# AIM OF THE TASK
Each line of the entries, from the first to the line containing "s.phase = .addrWait ∧", is to be transcribed exactly as it stands; include no other lines.

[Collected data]
● ● ● ●

/-- R83: abort on a new SETUP with nothing latched; once the bank is free the pending address, if there still
is one, is latched in both registers and stays pending; else a hold that changes nothing (log entry 3). -/
def Obligations.AddrWaitResult : Prop :=
  ∀ s : State,
    exec .addrWait s = .next
      (if s.ep0.rxstp = true then { s with sel := 0, phase := .bulkOut }
       else if s.ep0.txrdy = true then
         match s.pendAddr with
         | some a =>
           { s with
             sel := 0
             cfg := { cfgValue := s.cfg.cfgValue, curAddr := a }
             devAddr := a
             addrEn := true
             phase := .bulkOut }
         | none => { s with sel := 0, phase := .bulkOut }
       else s)

/-- R86, R149, R150: while none of the flags its phase tests is set, a held sequencer never moves, however
many turns it has (that a turn given to it changes nothing is the model's choice: log entry 3). -/
def Obligations.HeldSequencerNeverMoves : Prop :=
  ∀ (k : Nat) (s : State), s.params.wf = true → s.fault = none → s.sched = [] →
    s.ep0.rxstp = false →
    ((∃ src total sent, s.phase = .inData src total sent) ∧ s.ep0.rxout = false ∧ s.ep0.txrdy = false ∨
      s.phase = .inStatus ∧ s.ep0.rxout = false ∨
      s.phase = .addrWait ∧ s.ep0.txrdy = false) →
    Host.Core.run Sys2Proof.core k s = .next s

/-- R79, R80: a host that takes every packet receives, in packets of at most 64 bytes, exactly the first
`total` bytes of the response; every packet but the last is full, and the last is not (the schedule is the
model's: log entry 2). -/
def Obligations.ControlReadDeliversTheResponse : Prop :=
  ∀ (s : State) (src : List Byte) (total : Word) (rest : List Turn), s.params.wf = true → s.fault = none →
    s.phase = .inData src total 0 → total.toNat ≤ src.length →
    s.ep0.armed = true → s.ep0.rxstp = false → s.ep0.rxout = false → s.ep0.stall = false →
    s.ep0.txrdy = true → s.ep0.inBuf = [] → s.vbus = true →
    s.sched = readRounds s.effAddr (total.toNat / 64 + 1) ++ rest →
    ∃ (t : State) (packets : List (List Byte)),
      Host.Core.run Sys2Proof.core (2 * (total.toNat / 64 + 1)) s = .next t ∧
      t.phase = .inStatus ∧ t.sched = rest ∧
      t.wire = s.wire ++ packets.map (WireEntry.inData 0) ∧
      packets.flatten = src.take total.toNat ∧
      packets.length = total.toNat / 64 + 1 ∧
      (∀ q ∈ packets.dropLast, q.length = 64) ∧
      (∀ q, packets.getLast? = some q → q.length < 64)

/-- R93, R83, R152: after a SET_ADDRESS is captured the effective address is the old one, and still after the
host has taken the zero-length status; the sequencer's next step latches the new one (the schedule is the
model's: log entry 2). -/
def Obligations.AddressTakesEffectAfterTheStatus : Prop :=
  ∀ (s : State) (f : Fields) (rest : List Turn), s.params.wf = true → s.fault = none → s.phase = .ctlPoll →
    s.ep0.armed = true → s.ep0.rxstp = true → s.ep0.stall = false → s.ep0.txrdy = true → s.ep0.inBuf = [] →
    s.vbus = true → decodeSetup s.params s.ep0.outBuf = .ok (.setAddress f) → f.dir = .hostToDevice →
    s.sched = .sequencer :: .event (.hostIn s.effAddr .ctl) :: .sequencer :: rest →
    ∃ t1 t2 t3 : State,
      Host.Core.run Sys2Proof.core 1 s = .next t1 ∧ t1.effAddr = s.effAddr ∧ t1.phase = .addrWait ∧
      Host.Core.run Sys2Proof.core 2 s = .next t2 ∧ t2.effAddr = s.effAddr ∧
      t2.wire = s.wire ++ [.inData 0 []] ∧
      Host.Core.run Sys2Proof.core 3 s = .next t3 ∧ t3.effAddr = BitVec.ofNat 7 (f.wValue.toNat % 128) ∧
      t3.cfg.curAddr = BitVec.ofNat 7 (f.wValue.toNat % 128) ∧ t3.phase = .bulkOut

/-- R95, R96: "Set Configuration followed by Get Configuration returns the value most recently set", when the
endpoint hardware takes both configurations. -/
def Obligations.ConfigurationReadsBack : Prop :=
  ∀ (f g : Fields) (s t : State) (rest : List Bool), s.cfgAnswers = true :: true :: rest →
    g.dir = .deviceToHost → exec (.setConfiguration f) s = .next t →
    t.fault = s.fault ∧
    ∃ u, exec (.getConfiguration g) t = .next u ∧
      u.phase = .inData [BitVec.ofNat 8 f.wValue.toNat] (BitVec.ofNat 16 (min 1 g.wLength.toNat)) 0

/-- R87, R80, R81, R83: a SETUP that arrives in any wait aborts it: within four turns of the sequencer the new
request is captured, so the machine does not lock up (the schedule is the model's: log entry 2). -/
def Obligations.NewSetupAbortsAnyWait : Prop :=
  ∀ (s : State) (a : Addr) (p : Vector Byte 8) (q : SetupRequest) (rest : List Turn), Inv s →
    s.params.wf = true → s.fault = none → s.vbus = true → a = s.effAddr →
    requestOfBytes p.toList = .ok q →
    ((∃ src total sent, s.phase = .inData src total sent) ∨ s.phase = .inStatus ∨ s.phase = .addrWait) →
    s.sched = .event (.hostSetup a p) :: .sequencer :: .sequencer :: .sequencer :: .sequencer :: rest →
    ∃ t2 t5 : State,
      Host.Core.run Sys2Proof.core 2 s = .next t2 ∧ t2.phase = .bulkOut ∧
      t2.cfg = s.cfg ∧ t2.pendAddr = s.pendAddr ∧ t2.effAddr = s.effAddr ∧
      Host.Core.run Sys2Proof.core 5 s = .next t5 ∧ t5.setup = some q ∧ t5.ep0.rxstp = false

/-! ## The bulk relay -/

/-- R115, R116, R117, R69: what the byte rows write on their own (log entry 18): the single pending slot,
whatever it held, and the serial sink only under `Forward`. -/
def Obligations.ByteRowsWriteTheSlot : Prop :=
  ∀ (b : Byte) (s : State),
    exec .bulkTrigger s = .next { s with relay := { pending := .banner, lastIn := s.relay.lastIn } } ∧
    exec (.bulkEcho b) s = .next { s with relay := { pending := .echo, lastIn := s.relay.lastIn } } ∧
    exec (.serialForward b) s = .next
      (match s.params.serialTxOnOut with
        | .forward => { s with serialOut := s.serialOut ++ [b] }
        | .none => s)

● ● ● ●

# RESPONSE AREA
/-- R83: abort on a new SETUP with nothing latched; once the bank is free the pending address, if there still
is one, is latched in both registers and stays pending; else a hold that changes nothing (log entry 3). -/
def Obligations.AddrWaitResult : Prop :=
  ∀ s : State,
    exec .addrWait s = .next
      (if s.ep0.rxstp = true then { s with sel := 0, phase := .bulkOut }
       else if s.ep0.txrdy = true then
         match s.pendAddr with
         | some a =>
           { s with
             sel := 0
             cfg := { cfgValue := s.cfg.cfgValue, curAddr := a }
             devAddr := a
             addrEn := true
             phase := .bulkOut }
         | none => { s with sel := 0, phase := .bulkOut }
       else s)

/-- R86, R149, R150: while none of the flags its phase tests is set, a held sequencer never moves, however
many turns it has (that a turn given to it changes nothing is the model's choice: log entry 3). -/
def Obligations.HeldSequencerNeverMoves : Prop :=
  ∀ (k : Nat) (s : State), s.params.wf = true → s.fault = none → s.sched = [] →
    s.ep0.rxstp = false →
    ((∃ src total sent, s.phase = .inData src total sent) ∧ s.ep0.rxout = false ∧ s.ep0.txrdy = false ∨
      s.phase = .inStatus ∧ s.ep0.rxout = false ∨
      s.phase = .addrWait ∧ s.ep0.txrdy = false) →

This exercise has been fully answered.